手書きの負担がなくなり、専門家を介さず自分で遺言を作る人が増えれば、物件の表示を誤ったまま保管される遺言も比例して増えると考えられるからです。
いずれも登記事項証明書を取り寄せれば確認できますので、遺された家族の負担を減らすためにも、しっかりと準備しましょう。
内容の不足に気を付ける
保管証書遺言では、方式に沿って手続きを進める以上、形式面での無効リスクは大きく下がります。
ところが、遺言が争いの火種になるのは、形式ではなく遺言内容の不備や不足です。
たとえば、財産の一部しか書かれておらず残りについて結局は遺産分割協議が必要になるケース、誰がどの不動産を取得するのかが曖昧で解釈が割れるケース、相続人以外に財産を渡す内容なのに手続きの指定がないケースなどです。

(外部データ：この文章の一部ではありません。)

/-- R15 to R17, R19: a miss allocates entry 0 and its read; a tile of the failed-tile set leaves the pixel black. -/
theorem witness_WarpPixelHandsPixel_tiles : (walkingOn [] [] []).slotsSound = true
    ∧ ((walkingOn [] [] []).warps.get 0).cacheSound = true
    ∧ ((run (.warpPixel 0 []) (walkingOn [] [] [])).warps.get 0).cache = [(0, .filling ⟨0, 0, 0⟩ 1 0 false false)]
    ∧ ((run (.warpPixel 0 []) (walkingOn [] [] [])).warps.get 0).walk = some ⟨0, 3, false, some ⟨192, 0, []⟩⟩
    ∧ ((run (.warpPixel 0 []) (walkingOn [] [⟨0, 0, 0⟩] [])).lights.get 0).held = [⟨3, 0, .black⟩]
    ∧ ((run (.warpPixel 0 []) (walkingOn [] [⟨0, 0, 0⟩] [])).warps.get 0).cache = [] := by decide +kernel

/-- R9: a mesh whose points lie left of the source makes the pixel an edge pixel at column 0. -/
theorem witness_WarpPixelHandsPixel_edge :
    let s := walkingOn [] [] [(0, .point (-640) 0 true), (1, .point (-640) 0 true), (2, .point (-640) 0 true), (3, .point (-640) 0 true)]
    (run (.warpPixel 0 []) s).latches.getLsbD (Cond.sourceEdge 0) = true
      ∧ ((run (.warpPixel 0 []) s).warps.get 0).edgeMark = true
      ∧ ((run (.warpPixel 0 []) s).warps.get 0).walk = some ⟨0, 3, false, some ⟨0, 0, []⟩⟩ := by decide +kernel

/-- R20, R21: a tag that fails and data that fails each give up the entry, and the tile is read again. -/
theorem witness_WarpPixelHandsPixel_parity :
    let s (tagBad dataBad : Bool) := walkingOn [(0, .valid ⟨0, 0, 0⟩ 0 whiteTile tagBad dataBad)] [] []
    (run (.warpPixel 0 []) (s false true)).faults = [⟨.dataParity, some 0, some 4, .tile 0 0⟩]
      ∧ ((run (.warpPixel 0 []) (s false true)).warps.get 0).cache = [(0, .filling ⟨0, 0, 0⟩ 1 0 false false)]
      ∧ (run (.warpPixel 0 []) (s true false)).faults = [⟨.tagParity, some 0, some 4, .absent⟩]
      ∧ ((run (.warpPixel 0 []) (s true false)).warps.get 0).cache = [(0, .filling ⟨0, 0, 0⟩ 1 0 false false)] := by decide +kernel

/-- R20: the data read again can fail as well, and is recorded and read once more. -/
theorem test_second_data_parity :
    let s := run (.warpPixel 0 []) (walkingOn [(0, .valid ⟨0, 0, 0⟩ 0 whiteTile false true)] [] [])
    (run (.tileFillComplete 0 1 [.tileData 0 0]) s).faults.length = 2
      ∧ ((run (.tileFillComplete 0 1 [.tileData 0 0]) s).warps.get 0).cache = [(0, .filling ⟨0, 0, 0⟩ 2 0 false false)] := by
  decide +kernel

theorem witness_warp_line_begins :
    let s := { walking [] video with warps := (walking [] video).warps.set 0 ⟨[], 1, [⟨0, 0, 0⟩], false, some 0, some ⟨0, 0, true, none⟩⟩ }
    ((run (.warpLineBegin 0) s).warps.get 0).walk = some ⟨1, 0, false, none⟩
      ∧ ((run (.warpLineBegin 0) s).warps.get 0).failed = [] := by decide +kernel

/-- A fill of the first tile in entry 5, its read numbered 2 and issued at 100. -/
def fillingTile : State :=
  let s := walking [] video
  { s with warps := s.warps.set 0 ⟨[(5, .filling ⟨0, 0, 0⟩ 2 100 false false)], 3, [], false, some 0, some ⟨0, 0, false, none⟩⟩ }

theorem witness_TileFillsEnd : (fillingTile.warps.get 0).cacheSound = true ∧ ownerOf (fillingTile.warps.get 0).cache 1 = none
    ∧ Assoc.find (fillingTile.warps.get 0).cache 5 = some (.filling ⟨0, 0, 0⟩ 2 100 false false)
    ∧ standsValid ((run (.tileFillComplete 0 2 []) fillingTile).warps.get 0).cache ⟨0, 0, 0⟩ = true
    ∧ ((run (.tileFillTimeout 0 2 []) fillingTile).warps.get 0).failed = [⟨0, 0, 0⟩]
    ∧ (run (.tileFillTimeout 0 2 []) fillingTile).now = 2100
    ∧ (run (.tileFillTimeout 0 2 []) fillingTile).faults = [⟨.fillTimeout, some 0, some 4, .tile 0 0⟩] := by decide +kernel

/-- A fill that was cancelled ends INVALID either way and leaves the failed-tile set. -/
theorem witness_TileFillsEnd_cancelled :
    let w := { fillingTile.warps.get 0 with cache := [(5, .filling ⟨0, 0, 0⟩ 2 100 true false)] }
    let s : State := { fillingTile with warps := fillingTile.warps.set 0 w }
    (s.warps.get 0).cacheSound = true ∧ ((run (.tileFillComplete 0 2 []) s).warps.get 0).cache = []
      ∧ ((run (.tileFillTimeout 0 2 []) s).warps.get 0).cache = []
      ∧ ((run (.tileFillTimeout 0 2 []) s).warps.get 0).failed = [] := by decide +kernel

/-- The pixel that waits for the tile is handed as its sample, or as black once the fill has timed out. -/
theorem witness_TileFillsEnd_waiting :
    let w := { fillingTile.warps.get 0 with walk := some ⟨0, 3, false, some ⟨192, 0, []⟩⟩ }
    let s : State := { fillingTile with warps := fillingTile.warps.set 0 w }
    ((run (.tileFillComplete 0 2 []) s).lights.get 0).held = [⟨3, 0, .sample ⟨0, 0, 0⟩⟩]
      ∧ ((run (.tileFillTimeout 0 2 []) s).lights.get 0).held = [⟨3, 0, .black⟩] := by decide +kernel

/-- Channel 0 holding two pixels of line 0. -/
def lit : State :=
  let s := walking [] video
  { s with lights := s.lights.set 0 ⟨some video, .walked, [⟨3, 0, .sample ⟨65535, 0, 0⟩⟩, ⟨4, 0, .black⟩], [], none⟩ }
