-- ==== Sys2Proof/Machine/Fields.lean ====
section
/-!
DEFINITION. Sys2Proof/Machine/Fields.lean: every register field of the register tables of files 01 to 17: place in its
page, width, reset value, access type (17 Table 17.12a) and what a write outside its range does (17 R330).
Each definition's comment names the table it is taken from.
-/
namespace Sys2Proof.Machine

/-- Access types (17 Table 17.12a); RWE fields name the boundary at which they take effect. -/
inductive Acc where
  | ro | rw | rwq | rweSlot | rweEpoch | w1c | w1s | rws | wo
deriving DecidableEq, Repr

/-- One register field: offset in the page, lowest bit, width, reset value, access, range, and whether a
value below or above the range is stored as the nearer limit (`clampLo`, `clampHi`) or discarded (17 R330). -/
structure Fld where
  off     : Nat
  lo      : Nat
  width   : Nat
  reset   : Nat
  acc     : Acc
  min     : Nat
  max     : Nat
  clampLo : Bool
  clampHi : Bool
deriving DecidableEq, Repr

遺言書をパソコンで手軽に作れるようになり、専門家の目を通さない遺言が増えれば、こうした内容面の不備はかえって表面化しやすくなります。
遺留分に注意する
配偶者や子などの相続人には、最低限保障される取り分があり、遺言でこれをゼロにすることはできません。
「全財産を長男に相続させる」と書いても、他の相続人から遺留分にあたる金銭の支払いを求められれば、応じる必要があります。
遺言を作る際は、遺留分に配慮した配分にしておくか、そうでない理由を付言事項として書き添えておくことが、争いを避ける現実的な工夫になります。
遺言執行者を決めておく
見落とされがちですが、遺言の内容を実際に実現する人、つまり遺言執行者を指定しておくことも重要です。
指定がないと、不動産の名義変更や預貯金の解約に相続人全員の協力が必要となり、手続きが滞ることがあります。
形式が整うことと、遺言が機能することは別問題です。
内容に不安があれば、一度専門家に確認してもらうと安心です。
まとめ

デジタル遺言(保管証書遺言)は、手書きの負担なく遺言を作れ、法務局の保管によって紛失や改ざんの心配もない、これまでの弱点を補う制度です。
検認が不要で、費用も公正証書より抑えられる見込みという点も、使いやすさにつながります。
ただし、実際に利用できるのは早くても2029年ごろで、電子署名の方法など細部はこれから政省令で定められます。
「作成」はデジタルで完結しても、法務局への保管申請と口述は必要で、完全に自宅だけで終わるわけではない点も押さえておきたいところです。
また、制度が新しくなると聞くと、つい「もう少し待ってからにしよう」と考えたくなります。
けれど遺言に関しては、その先送りがいちばんのリスクです。
保管証書遺言が使えるようになるのは数年先であり、その間に何が起こるかは誰にも分かりません。
大切なのは、どの方式を使うかではなく、自分の意思をきちんと形にして遺すことです。
新しい選択肢の登場は前向きなニュースですが、まずは制度の全体像を正しくつかんでおくことが大切です。
施行の時期や手続きの詳細が固まってきたら、あらためて確認していきましょう。